TASK PROMPT: Transcribe, without any alteration, only the lines that begin at the line containing "0x38 => some" and run to the last line below.

SOURCE MATERIAL:
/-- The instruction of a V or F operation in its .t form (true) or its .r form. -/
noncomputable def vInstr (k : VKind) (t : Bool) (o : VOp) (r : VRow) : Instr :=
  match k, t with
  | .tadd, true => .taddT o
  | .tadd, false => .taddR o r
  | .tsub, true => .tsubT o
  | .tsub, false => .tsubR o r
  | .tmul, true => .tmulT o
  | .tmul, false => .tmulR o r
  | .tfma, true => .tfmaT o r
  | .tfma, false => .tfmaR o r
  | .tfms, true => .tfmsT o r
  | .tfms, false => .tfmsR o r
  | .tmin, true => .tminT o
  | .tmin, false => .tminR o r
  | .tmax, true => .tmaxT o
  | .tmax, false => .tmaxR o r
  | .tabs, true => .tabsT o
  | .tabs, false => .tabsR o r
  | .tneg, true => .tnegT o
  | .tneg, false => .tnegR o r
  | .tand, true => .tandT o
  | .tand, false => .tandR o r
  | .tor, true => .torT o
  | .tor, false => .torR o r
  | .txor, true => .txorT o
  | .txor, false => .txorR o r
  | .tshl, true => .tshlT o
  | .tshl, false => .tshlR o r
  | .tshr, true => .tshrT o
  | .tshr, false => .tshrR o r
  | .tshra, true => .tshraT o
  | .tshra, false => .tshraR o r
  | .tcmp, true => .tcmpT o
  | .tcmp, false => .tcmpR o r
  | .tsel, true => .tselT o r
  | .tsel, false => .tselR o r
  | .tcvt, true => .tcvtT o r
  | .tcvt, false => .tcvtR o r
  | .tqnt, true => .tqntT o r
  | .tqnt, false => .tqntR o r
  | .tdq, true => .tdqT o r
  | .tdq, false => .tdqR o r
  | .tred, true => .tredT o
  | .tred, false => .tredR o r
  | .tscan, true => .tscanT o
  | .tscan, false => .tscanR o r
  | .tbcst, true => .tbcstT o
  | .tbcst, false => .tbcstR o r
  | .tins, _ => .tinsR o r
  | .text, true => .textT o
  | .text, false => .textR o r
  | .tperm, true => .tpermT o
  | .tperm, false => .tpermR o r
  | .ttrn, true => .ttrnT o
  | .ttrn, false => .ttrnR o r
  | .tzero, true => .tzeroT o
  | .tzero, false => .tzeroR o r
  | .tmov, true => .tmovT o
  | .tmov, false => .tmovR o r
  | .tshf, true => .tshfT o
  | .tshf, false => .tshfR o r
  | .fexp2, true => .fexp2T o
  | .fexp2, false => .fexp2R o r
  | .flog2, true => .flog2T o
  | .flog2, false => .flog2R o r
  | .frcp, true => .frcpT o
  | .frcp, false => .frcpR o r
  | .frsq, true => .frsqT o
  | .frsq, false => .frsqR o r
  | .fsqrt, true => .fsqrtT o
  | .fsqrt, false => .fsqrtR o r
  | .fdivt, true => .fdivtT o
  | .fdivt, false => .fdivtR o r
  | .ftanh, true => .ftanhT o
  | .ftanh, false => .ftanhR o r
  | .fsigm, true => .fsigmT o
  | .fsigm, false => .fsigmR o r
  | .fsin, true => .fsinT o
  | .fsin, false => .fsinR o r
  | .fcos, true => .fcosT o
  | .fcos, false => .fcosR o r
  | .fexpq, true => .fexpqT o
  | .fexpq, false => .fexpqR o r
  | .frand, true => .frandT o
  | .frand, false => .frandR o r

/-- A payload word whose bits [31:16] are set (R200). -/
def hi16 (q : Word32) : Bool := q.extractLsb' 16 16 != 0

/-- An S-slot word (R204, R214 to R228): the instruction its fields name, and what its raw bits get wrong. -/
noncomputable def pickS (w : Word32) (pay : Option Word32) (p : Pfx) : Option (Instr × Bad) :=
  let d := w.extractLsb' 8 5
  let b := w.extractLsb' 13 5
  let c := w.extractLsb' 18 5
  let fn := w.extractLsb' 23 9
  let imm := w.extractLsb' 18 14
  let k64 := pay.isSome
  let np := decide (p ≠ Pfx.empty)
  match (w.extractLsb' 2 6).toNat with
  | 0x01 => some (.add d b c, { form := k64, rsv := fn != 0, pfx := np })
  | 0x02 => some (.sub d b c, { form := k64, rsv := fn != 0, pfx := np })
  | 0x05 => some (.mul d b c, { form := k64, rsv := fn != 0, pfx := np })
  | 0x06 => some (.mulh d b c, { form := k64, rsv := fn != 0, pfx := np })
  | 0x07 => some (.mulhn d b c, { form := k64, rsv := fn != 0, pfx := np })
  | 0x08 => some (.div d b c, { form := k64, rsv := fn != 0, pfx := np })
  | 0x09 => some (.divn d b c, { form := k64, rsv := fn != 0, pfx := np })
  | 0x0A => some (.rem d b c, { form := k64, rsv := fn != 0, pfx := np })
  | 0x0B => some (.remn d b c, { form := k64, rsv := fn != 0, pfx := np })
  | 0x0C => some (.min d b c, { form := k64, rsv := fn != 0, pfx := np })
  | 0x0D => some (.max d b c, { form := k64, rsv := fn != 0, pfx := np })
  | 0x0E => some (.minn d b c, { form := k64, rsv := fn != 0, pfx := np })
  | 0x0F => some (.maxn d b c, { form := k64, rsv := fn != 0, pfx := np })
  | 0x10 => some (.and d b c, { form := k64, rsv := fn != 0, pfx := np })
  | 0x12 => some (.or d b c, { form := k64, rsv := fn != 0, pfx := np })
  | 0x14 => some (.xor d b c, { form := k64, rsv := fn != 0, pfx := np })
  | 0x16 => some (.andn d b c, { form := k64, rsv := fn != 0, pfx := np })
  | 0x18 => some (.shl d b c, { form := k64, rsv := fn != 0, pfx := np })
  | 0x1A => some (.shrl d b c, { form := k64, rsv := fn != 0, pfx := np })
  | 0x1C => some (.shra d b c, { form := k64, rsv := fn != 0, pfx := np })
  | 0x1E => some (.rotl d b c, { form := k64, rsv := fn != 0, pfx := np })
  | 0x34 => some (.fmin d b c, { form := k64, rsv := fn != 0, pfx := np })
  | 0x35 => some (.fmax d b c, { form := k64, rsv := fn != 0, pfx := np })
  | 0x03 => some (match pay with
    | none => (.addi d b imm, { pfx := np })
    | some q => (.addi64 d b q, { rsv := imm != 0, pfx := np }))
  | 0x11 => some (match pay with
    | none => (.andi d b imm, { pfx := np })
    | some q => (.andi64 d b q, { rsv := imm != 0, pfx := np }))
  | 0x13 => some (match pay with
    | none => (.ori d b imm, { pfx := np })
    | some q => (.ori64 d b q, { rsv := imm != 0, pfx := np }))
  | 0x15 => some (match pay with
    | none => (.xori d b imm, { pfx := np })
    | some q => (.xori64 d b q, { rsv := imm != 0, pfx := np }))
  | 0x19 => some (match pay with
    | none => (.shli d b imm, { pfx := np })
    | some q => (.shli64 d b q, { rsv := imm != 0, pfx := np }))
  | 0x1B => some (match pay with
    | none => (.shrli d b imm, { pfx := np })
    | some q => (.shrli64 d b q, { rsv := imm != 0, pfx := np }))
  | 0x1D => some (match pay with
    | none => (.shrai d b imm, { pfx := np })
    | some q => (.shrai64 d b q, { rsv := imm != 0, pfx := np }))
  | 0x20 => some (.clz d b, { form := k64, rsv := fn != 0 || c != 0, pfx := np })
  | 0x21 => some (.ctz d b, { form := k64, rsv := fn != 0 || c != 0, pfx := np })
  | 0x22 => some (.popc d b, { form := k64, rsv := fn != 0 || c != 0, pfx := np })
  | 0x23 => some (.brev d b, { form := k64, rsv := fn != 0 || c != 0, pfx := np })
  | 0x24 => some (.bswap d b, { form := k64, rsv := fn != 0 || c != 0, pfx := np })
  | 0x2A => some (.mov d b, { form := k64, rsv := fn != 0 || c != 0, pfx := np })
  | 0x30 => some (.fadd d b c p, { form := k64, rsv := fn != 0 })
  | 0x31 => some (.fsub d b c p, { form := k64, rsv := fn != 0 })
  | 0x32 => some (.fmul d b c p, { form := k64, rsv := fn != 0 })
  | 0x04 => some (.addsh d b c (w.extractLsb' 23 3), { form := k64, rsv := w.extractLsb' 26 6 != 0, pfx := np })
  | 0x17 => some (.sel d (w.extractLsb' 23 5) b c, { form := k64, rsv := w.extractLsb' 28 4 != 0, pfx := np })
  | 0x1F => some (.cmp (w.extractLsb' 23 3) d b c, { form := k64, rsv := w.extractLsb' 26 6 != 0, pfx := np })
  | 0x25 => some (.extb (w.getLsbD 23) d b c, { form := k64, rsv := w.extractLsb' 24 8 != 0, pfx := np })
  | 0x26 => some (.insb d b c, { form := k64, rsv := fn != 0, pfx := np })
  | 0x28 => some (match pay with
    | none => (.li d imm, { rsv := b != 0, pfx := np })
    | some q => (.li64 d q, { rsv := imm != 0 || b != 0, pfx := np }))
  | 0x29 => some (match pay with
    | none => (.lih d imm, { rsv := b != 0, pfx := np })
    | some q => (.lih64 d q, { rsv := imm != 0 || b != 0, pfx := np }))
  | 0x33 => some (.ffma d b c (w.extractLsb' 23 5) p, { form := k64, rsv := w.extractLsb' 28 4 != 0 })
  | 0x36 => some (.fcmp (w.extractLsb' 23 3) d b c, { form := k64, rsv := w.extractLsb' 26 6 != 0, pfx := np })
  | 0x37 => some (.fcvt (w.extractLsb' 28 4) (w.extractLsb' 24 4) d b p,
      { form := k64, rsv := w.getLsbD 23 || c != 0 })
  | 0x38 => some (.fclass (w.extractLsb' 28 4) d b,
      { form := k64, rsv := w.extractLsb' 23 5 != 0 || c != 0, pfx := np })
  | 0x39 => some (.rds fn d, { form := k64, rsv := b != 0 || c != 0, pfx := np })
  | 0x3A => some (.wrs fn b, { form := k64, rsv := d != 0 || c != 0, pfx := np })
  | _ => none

REPLY TO THE TASK:
  | 0x38 => some (.fclass (w.extractLsb' 28 4) d b,
      { form := k64, rsv := w.extractLsb' 23 5 != 0 || c != 0, pfx := np })
  | 0x39 => some (.rds fn d, { form := k64, rsv := b != 0 || c != 0, pfx := np })
  | 0x3A => some (.wrs fn b, { form := k64, rsv := d != 0 || c != 0, pfx := np })
  | _ => none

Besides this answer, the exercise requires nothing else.